I have nothing to do with studying the encryption method of the Ku dog cache file kgtemp, and I have nothing to do with kgtemp.
This post is original. For more information, see the source order.
A few days ago, I updated the cool dog that had been beaten in the Cold palace for a long time. After entering the room, I felt a tight chrysanthemum ----Test listening to the home must all enable music package (high product and lossless)Okay, WTF!
This means that the previous cache won't be able to hear any more. In line with the principle that haomu will not go back to the grass, he does not intend to downgrade it. the download of PJ is worried about being implanted with malicious code, fail
As a programmer, how can I be defeated by your tricks? You must have a color look!
Exploration
First, we compared the cached file and the downloaded mp3 file, and found that the cached file contains 1024 more bytes, and compared with several cached files, the first 1024 bytes are the same, it seems a blind eye, removing these 1024 bytes should be the original audio data.
Then the comparison before and after encryption:
We will find that a bunch of 0x55 values before encryption are converted into 0xA9 0xE9 0xDA 0x52 cycles. This indicates that 4-byte cyclic encryption is used, and then switched to a binary system.

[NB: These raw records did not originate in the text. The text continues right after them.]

-- ==== Sys2Proof/Tests/Slice0.lean ====
section
/-! SUPPORT. The model's own tests. Expected values come from the spec: the worked vectors of
spec/95_test_vectors.md (cited as V<n>), the examples of the rules, or the encodings of spec/30_encoding.md. Then
one witness for the hypotheses of every statement that has some. -/

namespace Sys2Proof.Tests

set_option Elab.async false

open Sys2Proof.Machine

/-! ### Well-formedness: an ill-formed line for each check (R87) -/

theorem test_wf_wr : (ScriptLine.wr .arg (2 ^ 32)).wellFormed = false := by decide
theorem test_wf_fifoClr_in : (ScriptLine.fifoClr 2 0).wellFormed = false := by decide
theorem test_wf_fifoClr_out : (ScriptLine.fifoClr 0 2).wellFormed = false := by decide
theorem test_wf_ftCount : (ScriptLine.ftCount (2 ^ 32)).wellFormed = false := by decide
theorem test_wf_ftLoad_sym : (ScriptLine.ftLoad 256 1).wellFormed = false := by decide
theorem test_wf_ftLoad_count : (ScriptLine.ftLoad 1 (2 ^ 32)).wellFormed = false := by decide
theorem test_wf_ftGet : (ScriptLine.ftGet 512).wellFormed = false := by decide
theorem test_wf_ftRead : (ScriptLine.ftRead 256).wellFormed = false := by decide
theorem test_wf_nodeRead : (ScriptLine.nodeRead 512).wellFormed = false := by decide
theorem test_wf_codeRead_sym : (ScriptLine.codeRead 256 0).wellFormed = false := by decide
theorem test_wf_codeRead_word : (ScriptLine.codeRead 0 8).wellFormed = false := by decide
theorem test_wf_encData : (ScriptLine.encData (2 ^ 32)).wellFormed = false := by decide
theorem test_wf_decInit_pad : (ScriptLine.decInit 256 1).wellFormed = false := by decide
theorem test_wf_decInit_len : (ScriptLine.decInit 7 (2 ^ 32)).wellFormed = false := by decide
theorem test_wf_decData : (ScriptLine.decData (2 ^ 32)).wellFormed = false := by decide
theorem test_wf_push : (ScriptLine.push [0x1F, 256]).wellFormed = false := by decide
theorem test_wf_script : Script.wellFormed [.nop, .ftLoad 255 (2 ^ 32 - 1), .decInit 255 2, .codeRead 255 7] = true := by decide

/-! ### Decoding: every constructor's word, written out from R78 and R80 -/

theorem test_decode_nop : decode (0x00#8 ++ 0#24) = .ok .nop := by decide +kernel
theorem test_decode_reset : decode (0x01#8 ++ 0#24) = .ok .reset := by decide +kernel
theorem test_decode_fifoClr : decode (0x02#8 ++ 0#22 ++ 0#1 ++ 1#1) = .ok (.fifoClr true false) := by decide +kernel
theorem test_decode_ftClear : decode (0x10#8 ++ 0#24) = .ok .ftClear := by decide +kernel
theorem test_decode_ftCount : decode (0x11#8 ++ 0#24) = .ok .ftCount := by decide +kernel
theorem test_decode_ftLoad : decode (0x12#8 ++ 0#16 ++ 0xA5#8) = .ok (.ftLoad 0xA5) := by decide +kernel
theorem test_decode_ftGet : decode (0x13#8 ++ 0#15 ++ 0x1A5#9) = .ok (.ftGet 0x1A5) := by decide +kernel
theorem test_decode_ftRead : decode (0x14#8 ++ 0#16 ++ 0xA5#8) = .ok (.ftRead 0xA5) := by decide +kernel
theorem test_decode_treeBuild : decode (0x20#8 ++ 0#24) = .ok .treeBuild := by decide +kernel
theorem test_decode_codeGen : decode (0x21#8 ++ 0#24) = .ok .codeGen := by decide +kernel
theorem test_decode_nodeRead : decode (0x22#8 ++ 0#15 ++ 0x1FE#9) = .ok (.nodeRead 510) := by decide +kernel
theorem test_decode_codeRead : decode (0x23#8 ++ 0#13 ++ 6#3 ++ 0xA5#8) = .ok (.codeRead 0xA5 6) := by decide +kernel
theorem test_decode_encInit : decode (0x30#8 ++ 0#24) = .ok .encInit := by decide +kernel
theorem test_decode_encData : decode (0x31#8 ++ 0#24) = .ok .encData := by decide +kernel
theorem test_decode_encFlush : decode (0x32#8 ++ 0#24) = .ok .encFlush := by decide +kernel
theorem test_decode_decInit : decode (0x40#8 ++ 0#16 ++ 0x07#8) = .ok (.decInit 7) := by decide +kernel
theorem test_decode_decData : decode (0x41#8 ++ 0#24) = .ok .decData := by decide +kernel
theorem test_decode_decFinish : decode (0x42#8 ++ 0#24) = .ok .decFinish := by decide +kernel
/-- R82, V2.3, V2.6, V2.7: a reserved bit set, an unassigned opcode. -/
theorem test_decode_rejects : decode 0x00000001 = .error (.reservedBitSet 0x00000001) ∧
    decode 0xFF000000 = .error (.unassignedOpcode 0xFF000000) ∧
    decode 0x01000001 = .error (.reservedBitSet 0x01000001) := by decide +kernel
/-- R80: no two rows of the map match one word, since every mask covers OP and the OPs differ. -/
theorem test_rows_disjoint : opcodeMap.Pairwise (fun a b => opField a.pattern ≠ opField b.pattern) ∧
    opcodeMap.all (fun r => opField r.mask == 0xFF) = true := by decide +kernel

/-! ### Small states -/

/-- The state a meaning answers (the reset state for a stop). -/
def after (o : Host.Outcome State Fault Refusal) : State :=
  match o with
  | .next t => t
  | .fault _ => State.reset
  | .refused _ => State.reset

/-- A table with the given entries. -/
def table (es : List (Byte × Word)) : State :=
  es.foldl (fun s e => ftSet e.1 { present := true, count := e.2 } s) State.reset

/-- The "aaabbc" table {a:3, b:2, c:1}, its tree and its codes (V4.1). -/
def tableA : State := table [(0x61, 3), (0x62, 2), (0x63, 1)]
def treeA : State := after (exec .treeBuild tableA)
def codesA : State := after (exec .codeGen treeA)
/-- The single-leaf tree {z:4} (V4.4). -/
def treeZ : State := after (exec .treeBuild (table [(0x7A, 4)]))

/-- A command in its START phase, and a streaming one in its RUN phase. -/
def started (w : Word) (s : State) : State := { s with busy := true, done := false, ph := .start, cur := w }
def running (w : Word) (s : State) : State := { s with busy := true, ph := .run, cur := w }

/-! ### One step of each command -/

/-- V2.2: NOP, one engine step. -/
theorem test_nop : statusWord (after (engineStep (started 0 State.reset))) = 0x00000052 := by decide +kernel
/-- V2.14: RESET on a stalled FT_COUNT. -/
theorem test_reset : statusWord (running 0x11000000 { State.reset with cnt := 5 }) = 0x00004051 ∧
    statusWord (after (exec .reset (running 0x11000000 { State.reset with cnt := 5 }))) = 0x00000050 := by decide +kernel
/-- V2.10: FIFO_CLR 1, 0. -/
theorem test_fifoClr : (after (exec (.fifoClr true false) { State.reset with inq := [1, 2, 3], outq := [4] })).inq = [] ∧
    (after (exec (.fifoClr true false) { State.reset with inq := [1, 2, 3], outq := [4] })).outq = [4] := by decide +kernel
/-- V3.10. -/
theorem test_ftClear : busReadValue 0x3C (after (exec .ftClear codesA)) = 0 ∧
    statusWord (after (exec .ftClear codesA)) = 0x00000052 := by decide +kernel
/-- V3.11: counts add to the table. -/
theorem test_ftCount_adds : (ftAt (after (exec .ftCount (running 0x11000000 { tableA with inq := [0x61], cnt := 1 }))) 0x61).count = 4 := by
  decide +kernel
/-- V3.6: COUNT_OVF leaves the byte in IN. -/
theorem test_ftCount_overflow :
    (after (exec .ftCount (running 0x11000000 { table [(0x61, 0xFFFFFFFF)] with inq := [0x61], cnt := 1 }))).errCode = 0x06 ∧
    (after (exec .ftCount (running 0x11000000 { table [(0x61, 0xFFFFFFFF)] with inq := [0x61], cnt := 1 }))).inq = [0x61] := by
  decide +kernel
/-- V3.8: a zero count makes a present symbol. -/
theorem test_ftLoad_zero : ftAt (after (exec (.ftLoad 0x61) State.reset)) 0x61 = { present := true, count := 0 } := by decide +kernel
/-- V3.7: DUP_SYMBOL. -/
theorem test_ftLoad_dup : (after (exec (.ftLoad 0x62) { tableA with carg := 5 })).errCode = 0x07 ∧
    (after (exec (.ftLoad 0x62) { tableA with carg := 5 })).errInfo = 0x62 := by decide +kernel
/-- V3.2: FT_GET 1. -/
theorem test_ftGet : (after (exec (.ftGet 1) tableA)).result0 = 0x62 ∧ (after (exec (.ftGet 1) tableA)).result1 = 2 := by decide +kernel
/-- V3.3: BAD_INDEX at k = n_sym. -/
theorem test_ftGet_badIndex : (after (exec (.ftGet 3) tableA)).errCode = 0x08 ∧ (after (exec (.ftGet 3) tableA)).errInfo = 3 := by
  decide +kernel
/-- V3.4. -/
theorem test_ftRead : (after (exec (.ftRead 0x63) tableA)).result0 = 1 ∧ (after (exec (.ftRead 0x63) tableA)).result1 = 1 := by
  decide +kernel
theorem test_ftRead_absent : (after (exec (.ftRead 0x64) { tableA with result0 := 9 })).result0 = 0 := by decide +kernel
/-- V4.2: a tie of two leaves, then of a leaf and an internal node. -/
theorem test_treeBuild_ties :
    nodeAt (after (exec .treeBuild (table [(0x78, 1), (0x79, 1), (0x7A, 2)]))) 4 =
      some { leaf := false, sym := 0, left := 2, right := 3, w := 4 } := by decide +kernel
/-- V4.3: a tie of two internal nodes. -/
theorem test_treeBuild_internal_tie :
    nodeAt (after (exec .treeBuild (table [(0x61, 1), (0x62, 1), (0x63, 1), (0x64, 1)]))) 6 =
      some { leaf := false, sym := 0, left := 4, right := 5, w := 4 } := by decide +kernel
/-- V4.1: a = "0", b = "11", c = "10". -/
theorem test_codeGen : codeAt codesA 0x61 = { len := 1, bits := 0 } ∧ codeAt codesA 0x62 = { len := 2, bits := 3 } ∧
    codeAt codesA 0x63 = { len := 2, bits := 2 } := by decide +kernel
/-- V4.4: the single symbol's code is "0". -/
theorem test_codeGen_single : codeAt (after (exec .codeGen treeZ)) 0x7A = { len := 1, bits := 0 } := by decide +kernel
/-- V4.1: NODE_READ 3. -/
theorem test_nodeRead : (after (exec (.nodeRead 3) treeA)).result1 = 0x00010002 ∧ (after (exec (.nodeRead 3) treeA)).result2 = 3 := by
  decide +kernel
theorem test_nodeRead_leaf : (after (exec (.nodeRead 0) treeA)).result0 = 0x80000061 := by decide +kernel
/-- V4.11's shape: word 1 of a 46-bit code. -/
theorem test_codeRead : (after (exec (.codeRead 0 1)
    { State.reset with codesValid := true, code := State.reset.code.set 0 { len := 46, bits := 0x3FFFFFFFFFFE } })).result1 = 0x00003FFF := by
  decide +kernel
/-- V4.7: NO_CODES. -/
theorem test_codeRead_noCodes : (after (exec (.codeRead 0 0) State.reset)).errCode = 0x04 := by decide +kernel
/-- R122's example. -/
theorem test_encInit : (after (exec .encInit { codesA with pad := 3, bitcnt := 9 })).mode = .enc ∧
    (after (exec .encInit { codesA with pad := 3, bitcnt := 9 })).pad = 0 := by decide +kernel
/-- R123: the first code bit is the high one. -/
theorem test_encData_shift :
    (after (exec .encData (running 0x31000000 { codesA with encAcc := 1, encAccN := 1, encSr := 2, encSrN := 2 }))).encAcc = 3 := by
  decide +kernel
/-- V5.10: NO_CODE for 'd'. -/
theorem test_encData_noCode :
    (after (exec .encData (running 0x31000000 { codesA with inq := [0x64, 0x62], cnt := 2 }))).errCode = 0x05 ∧
    (after (exec .encData (running 0x31000000 { codesA with inq := [0x64, 0x62], cnt := 2 }))).inq = [0x64, 0x62] := by decide +kernel
/-- V5.7's end: the last 7 bits 1101110 with one filler bit are 0xDC. -/
theorem test_encFlush : (after (exec .encFlush (running 0x32000000 { codesA with encAcc := 0x6E, encAccN := 7, bitcnt := 23 }))).outq = [0xDC] ∧
    (after (exec .encFlush (running 0x32000000 { codesA with encAcc := 0x6E, encAccN := 7, bitcnt := 23 }))).result0 = 1 := by decide +kernel
/-- V5.13. -/
theorem test_encFlush_empty : (after (exec .encFlush (running 0x32000000 codesA))).outq = [] := by decide +kernel
/-- V6.1. -/
theorem test_decInit : (after (exec (.decInit 7) { treeA with carg := 2 })).decWalk = 4 ∧
    (after (exec (.decInit 7) { treeA with carg := 2 })).pad = 7 := by decide +kernel
/-- V6.6. -/
theorem test_decInit_badPad : (after (exec (.decInit 8) { treeA with carg := 2 })).errCode = 0x09 := by decide +kernel
/-- R129: the last payload byte contributes `8 - PAD` bits. -/
theorem test_decData_trim : (after (exec .decData (running 0x41000000
    { treeA with mode := .dec, decRem := 1, cnt := 1, pad := 7, inq := [0x7F] }))).decShN = 1 := by decide +kernel
/-- V6.10: DEC_BADBIT. -/
theorem test_decData_badBit : (after (exec .decData (running 0x41000000
    { treeZ with mode := .dec, decSh := 0x80, decShN := 4 }))).errCode = 0x0F := by decide +kernel
/-- V6.5: DEC_TRUNC before DEC_PARTIAL. -/
theorem test_decFinish_trunc : (after (exec .decFinish { treeA with mode := .dec, decRem := 1, decWalk := 3 })).errCode = 0x0C := by
  decide +kernel
/-- V6.4: DEC_PARTIAL with the walk node. -/
theorem test_decFinish_partial : (after (exec .decFinish { treeA with mode := .dec, decWalk := 3 })).errInfo = 3 := by decide +kernel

0x55 0x55 0x55 0x55 01010101 01010101 01010101 before encryption
Encrypted 0xA9 0xE9 0xDA 0x52 10101001 11101001 11011010
Symmetric byte-based encryption operations also shift cyclically or change the number or take the opposite, but the above several sets of cyclic shift and take the opposite are not similar, assume that it is an odd or fixed number a B C D, and then fill in the blank question:
0x55 0x55 0x55 0x55 01010101 01010101
A B C D 11111100 10111100 10001111 00000111
0xA9 0xE9 0xDA 0x52 10101001 11101001 11011010
It is concluded that a B C D is 0xFC 0xBC 0x8F 0x07 respectively, and then the data at the beginning is verified:
0x49 0x44 0x33 0x03 01001001 01000100 00110011
Xor 0x3C 0xAC 0xEF 0x67 00111100 10101100 11101111
Encrypted 0x75 0xE8 0xDC 0x64 01110101 11101000 11011100
This time a B C D is 0x3C 0xAC 0xEF 0x67
Nana? Not fixed? WTF!
Both groups a B C D low 4 digits are C A F 7
It seems that the final result is calculated by xor, but the four-digit value is more complex.
Based on the nature of 0 xor X = X, I found a group of comparisons before and after 0 encryption,
0x00 0x00 0x00 0x00 00000000 00000000
Encrypted 0xAC 0xEC 0xDF 0x57 10101100 11101100 11011111 01010111
Then a B C D 4-bit high corresponds to 0xA 0xE 0xD 0x5
Verify with the data starting:
0x49 0x44 0x33 0x03 01001001 01000100 00110011
Xor 0xAC 0xEC 0xDF 0x57 10101100 11101100 11011111
Encrypted 0xE5 0xA8 0xEC 0x54 11100101 10101000 11101100
Still wrong, and found that as long as the number before encryption is 4 bits high = 4 bits low, the encrypted 4 bits are fixed as 0xA 0xE 0xD 0x5
Isn't this the 4-digit high 4-digit in xor? From (0 xor X = X) and (X xor X = 0), we can see that the 4-digit high algorithm should be like this:
Take the 4-bit high and 4-bit H and L of the input number respectively, and then take the 4-bit high of the xor. The result is Y = H xor L xor I.
Check the preceding three groups of data.
Verification Code
Now that the encryption algorithm has been guessed, verify the verification code to check whether the MD5 of the decrypted file is equal to the cached File Name:
Class Program {static void Main (string [] args) {byte [] key = {0xC, 0xC, 0xF, 0x7}; byte [] xor = {0xA, 0xE, 0xD, 0x5}; using (var input = new FileStream (@ "E: \ KuGou \ Temp \ 23799b6016c6e98365e5225f488dd7a. kgtemp ", FileMode. open, FileAccess. read) {var output = File. openWrite (@ "d: \ test.pdf"); // output file input. seek (1024, SeekOrigin. begin); // skip the header byte [] buffer = new byte [key. length]; int length; while (length = input. read (buffer, 0, buffer. length)> 0) {for (int I = 0; I <length; I ++) {var B = buffer [I]; var low = B & 0xf ^ key [I]; // the decrypted low 4-bit var high = (B> 4) ^ xor [I] ^ low & 0xf; // The decrypted high 4-bit buffer [I] = (byte) (high <4 | low);} output. write (buffer, 0, length);} output. close ();} Console. writeLine ("press any key to exit... "); Console. readKey ();}}
Result: The MD5 value of the output file is the same as that of the cache file.